In the U.S., shortly before 3 a.m. on Thursday, Trump and first lady boarded the medical plane on which the detainees had traveled and spent several minutes meeting with them privately. The group then emerged at top of the airplane stairway, where the men held up their arms in an exuberant display.
U.S. service members on the tarmac burst into applause and cheers.
"This is a special night for these three really great people," Trump told reporters. On the U.S. relationship with North Korea, Trump declared, "We're starting off on a new footing."
The White House choreographed the arrival event, suspending a giant American flag between two firetrucks on the tarmac and inviting reporters to witness the return. The image-conscious president told reporters, "I think you probably broke the all-time-in-history television rating for 3 o'clock in the morning."
The men were taken to Walter Reed National Military Medical Center, where they were to be evaluated and receive medical treatment before being reunited with their families.
The public display stood in stark contrast to the low-key, private reception that the State Department had envisioned, in keeping with a practice of trying to protect potentially traumatized victims from being thrust into the spotlight so soon after their ordeal.

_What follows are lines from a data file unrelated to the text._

/-- R10, R17, R18, R24: a scan that decodes to a label in OPEN or CLOSING raises the good-read counters. A repeat of the
last accepted label within the double-scan window is dropped and counted a duplicate, with the double-scan timer left
running. Otherwise it becomes the last accepted label and the timer starts at 0. An ITEM, and with auto-bind OFF a
BORROWER, joins the scan queue while that holds fewer than 8, with SCAN_READY if it was empty; a full queue keeps its
oldest or its newest by the overflow mode and sets the sticky flag. With auto-bind ON a BORROWER is discarded in
CLOSING, with no change of the desk, no notice and no count but the good read, and is bound in OPEN and the idle timer
starts; the borrower already bound keeps its bind time, and the open slip of another is cut. A bind places
BORROWER_BOUND with the bind time that then stands, behind what the cut places, and nothing else: no BORROWER_UNBOUND
for the borrower replaced. -/
def Obligations.ValidLabelsReachTheDesk : Prop :=
  ∀ (d : Desk) (kind : LabelKind) (number : Nat) (dir : Direction) (s : State),
    (s.desk d).wand.state = .active → (s.desk d).wand.phase = .scanning → (s.desk d).wand.line = .light →
    s.control.part = .open ∨ s.control.part = .closing →
    decodeScan (s.desk d).wand.count (s.desk d).wand.elements = .label kind number dir →
    let r : LabelReport := { kind, number, direction := dir, time := s.clock.time }
    let dropped := (s.terms d).doubleScan ≠ 0 ∧ (s.desk d).wand.lastAccepted = some (kind, number) ∧
      (s.desk d).wand.doubleScan < (s.terms d).doubleScan
    ∃ t, exec (.scanEnd d) s = .next t ∧ s.sameInner t ∧
      (t.desk d).wand.phase = .ready ∧ (t.desk d).wand.elements = [] ∧ (t.desk d).wand.count = 0 ∧
      (∀ e, e ≠ d → t.desk e = s.desk e) ∧ (∀ p, p ≠ deskPort d → t.port p = s.port p) ∧
      (dropped →
        t.shares =
          (s.modWandCopies d fun c =>
            { c with
              goodRead := min (c.goodRead + 1) 65535, duplicate := min (c.duplicate + 1) 65535 }).shares ∧
        (t.desk d).ctx = (s.desk d).ctx ∧
        (t.desk d).wand = { (s.desk d).wand with phase := .ready, elements := [], count := 0 } ∧
        t.port (deskPort d) = s.port (deskPort d)) ∧
      (¬dropped →
        (t.desk d).wand =
          { (s.desk d).wand with
            phase := .ready, elements := [], count := 0, lastAccepted := some (kind, number), doubleScan := 0 } ∧
        (kind = .item ∨ (s.terms d).autoBind = false →
          t.shares = (s.modWandCopies d fun c => { c with goodRead := min (c.goodRead + 1) 65535 }).shares ∧
          ((s.desk d).ctx.queue.length < 8 →
            (t.desk d).ctx = { (s.desk d).ctx with queue := (s.desk d).ctx.queue ++ [r] } ∧
            t.port (deskPort d) =
              if (s.desk d).ctx.queue = [] then (s.port (deskPort d)).place (.scanReady kind number)
              else s.port (deskPort d)) ∧
          (8 ≤ (s.desk d).ctx.queue.length →
            (t.desk d).ctx =
              { (s.desk d).ctx with
                overflow := true
                queue :=
                  if (s.terms d).overflow = .keepOldest then (s.desk d).ctx.queue
                  else (s.desk d).ctx.queue.drop 1 ++ [r] } ∧
            t.port (deskPort d) = s.port (deskPort d))) ∧
        (kind = .borrower → (s.terms d).autoBind = true → s.control.part = .closing →
          t.shares = (s.modWandCopies d fun c => { c with goodRead := min (c.goodRead + 1) 65535 }).shares ∧
          (t.desk d).ctx = (s.desk d).ctx ∧ t.port (deskPort d) = s.port (deskPort d)) ∧
        (kind = .borrower → (s.terms d).autoBind = true → s.control.part = .open →
          (t.desk d).ctx.idle = some (s.terms d).idleTime ∧ (t.desk d).ctx.queue = (s.desk d).ctx.queue ∧
          ((∀ b, (s.desk d).ctx.bound = some b → b.borrower = number) →
            t.shares = (s.modWandCopies d fun c => { c with goodRead := min (c.goodRead + 1) 65535 }).shares) ∧
          ((s.desk d).ctx.bound = none →
            (t.desk d).ctx.bound = some { borrower := number, time := s.clock.time } ∧
            (t.desk d).ctx.openSlip = (s.desk d).ctx.openSlip ∧
            t.port (deskPort d) = (s.port (deskPort d)).place (.borrowerBound number s.clock.time)) ∧
          ∀ b, (s.desk d).ctx.bound = some b →
            (b.borrower = number → (t.desk d).ctx.bound = some b ∧
              (t.desk d).ctx.openSlip = (s.desk d).ctx.openSlip ∧
              t.port (deskPort d) = (s.port (deskPort d)).place (.borrowerBound number b.time)) ∧
            (b.borrower ≠ number →
              (t.desk d).ctx.bound = some { borrower := number, time := s.clock.time } ∧
              (t.desk d).ctx.openSlip = none ∧ (t.desk d).spooler = ((s.cut d).desk d).spooler ∧
              t.shares =
                ((s.cut d).modWandCopies d fun c => { c with goodRead := min (c.goodRead + 1) 65535 }).shares ∧
              t.port (deskPort d) = ((s.cut d).port (deskPort d)).place (.borrowerBound number s.clock.time))))

/-- R4, R11, R12, R13, R21: a change of a desk's presence input becomes its presence state, and the wand takes the state
R11's table gives with the hold timer as R12 moves it: in PRESENCE_HOLD a release of an Active wand starts it at 30 s
and an assertion stops it. A release with unbind-on-leave ON unbinds a bound borrower, cutting its slip and placing
BORROWER_UNBOUND with cause LEFT behind what the cut places; any other change leaves the binding. The hold timer's
expiry stops it, and the wand takes its state again. A wand that leaves Active abandons its scan, one that enters it
takes the line's level with its framing in QUIET_WAIT, and one that stays keeps its scan. -/
def Obligations.PresenceMovesTheWand : Prop :=
  (∀ (d : Desk) (input : Presence) (s : State), (s.desk d).lines.presence ≠ input →
    ∃ t, exec (.presenceChange d input) s = .next t ∧ s.sameInner t ∧
      (t.desk d).lines.presence = input ∧ (t.desk d).lines.wand = (s.desk d).lines.wand ∧
      (t.desk d).ctx.presence = input ∧
      (t.desk d).wand.hold =
        (if (s.terms d).wandMode = .presenceHold then
          (if input = .asserted then none
           else if (s.desk d).wand.state = .active then some 30 else (s.desk d).wand.hold)
         else (s.desk d).wand.hold) ∧
      (t.desk d).wand.state =
        wandStateBy s.control.part (s.terms d).wandMode input (t.desk d).wand.hold.isSome ∧
      (s.desk d).wand.Follows (t.desk d).wand (s.desk d).lines.wand ∧
      (if input = .released ∧ (s.terms d).unbindOnLeave = true ∧ (s.desk d).ctx.bound.isSome = true then
        (t.desk d).ctx.bound = none ∧ (t.desk d).ctx.idle = none ∧ (t.desk d).ctx.openSlip = none ∧
        (t.desk d).spooler = ((s.cut d).desk d).spooler ∧ t.shares = (s.cut d).shares ∧
        ∀ b, (s.desk d).ctx.bound = some b →
          t.port (deskPort d) = ((s.cut d).port (deskPort d)).place (.borrowerUnbound b.borrower .left)
      else
        (t.desk d).ctx = { (s.desk d).ctx with presence := input } ∧ (t.desk d).spooler = (s.desk d).spooler ∧
        (t.desk d).lines = { (s.desk d).lines with presence := input } ∧
        (∀ p, t.port p = s.port p) ∧ t.shares = s.shares) ∧
      (t.desk d).ctx.queue = (s.desk d).ctx.queue ∧ (∀ e, e ≠ d → t.desk e = s.desk e) ∧
      ∀ p, p ≠ deskPort d → t.port p = s.port p) ∧
  ∀ (d : Desk) (s : State), (s.desk d).wand.hold.isSome = true →
    ∃ t, exec (.holdTimerExpiry d) s = .next t ∧ s.sameInner t ∧ (t.desk d).wand.hold = none ∧
      (t.desk d).wand.state =
        wandStateBy s.control.part (s.terms d).wandMode (s.desk d).ctx.presence false ∧
      (s.desk d).wand.Follows (t.desk d).wand (s.desk d).lines.wand ∧
      (t.desk d).ctx = (s.desk d).ctx ∧ (t.desk d).spooler = (s.desk d).spooler ∧
      (t.desk d).lines = (s.desk d).lines ∧ (∀ e, e ≠ d → t.desk e = s.desk e) ∧ (∀ p, t.port p = s.port p) ∧
      t.shares = s.shares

Department officials took great pains on the prisoners' release in North Korea, as well as on their flights to Japan and Alaska, to keep them sequestered not only from the two journalists traveling with Pompeo but also from staffers not immediately involved in their cases. The trio, along with medical personnel that included a psychiatrist, were cloistered in the middle of Pompeo's plane in a small section of 12 business class-size seats cordoned off by curtains on both ends.
State Department officials refused to discuss anything but the most basic details of their conditions, citing privacy concerns in keeping with the minimal amount of information they had released since the men were imprisoned.
Shortly after they touched down in Alaska, the State Department released a statement from the freed men.
"We would like to express our deep appreciation to the United States government, President Trump, Secretary Pompeo, and the people of the United States for bringing us home," they said. "We thank God, and all our families and friends who prayed for us and for our return. God Bless America, the greatest nation in the world."
Trump entered office as an emboldened North Korea developed new generations of nuclear weapons and ballistic missiles capable of hitting the continental U.S.
Crediting himself for recent progress, Trump has pointed to Kim's willingness to come to the negotiating table as validating U.S. moves to tighten sanctions — branded "maximum pressure" by the president.
Kim decided to grant amnesty to the three Americans at the "official suggestion" of the U.S. president, said North Korea's official news agency, KCNA.
North Korea had accused the three Korean-Americans of anti-state activities. Their arrests were widely seen as politically motivated and had compounded the dire state of relations over the isolated nation's nuclear weapons.
The last American to be released before this, college student Otto Warmbier, died in June 2017, days after he was repatriated to the U.S. with severe brain damage.
Warmbier was arrested by North Korean authorities in January 2016, accused of stealing a propaganda poster and sentenced to 15 years in prison with hard labor. His parents, Fred and Cindy Warmbier, have filed a wrongful death lawsuit, accusing the government of torturing and killing their son.
"We are happy for the hostages and their families," the Warmbiers said in a statement Wednesday. "We miss Otto."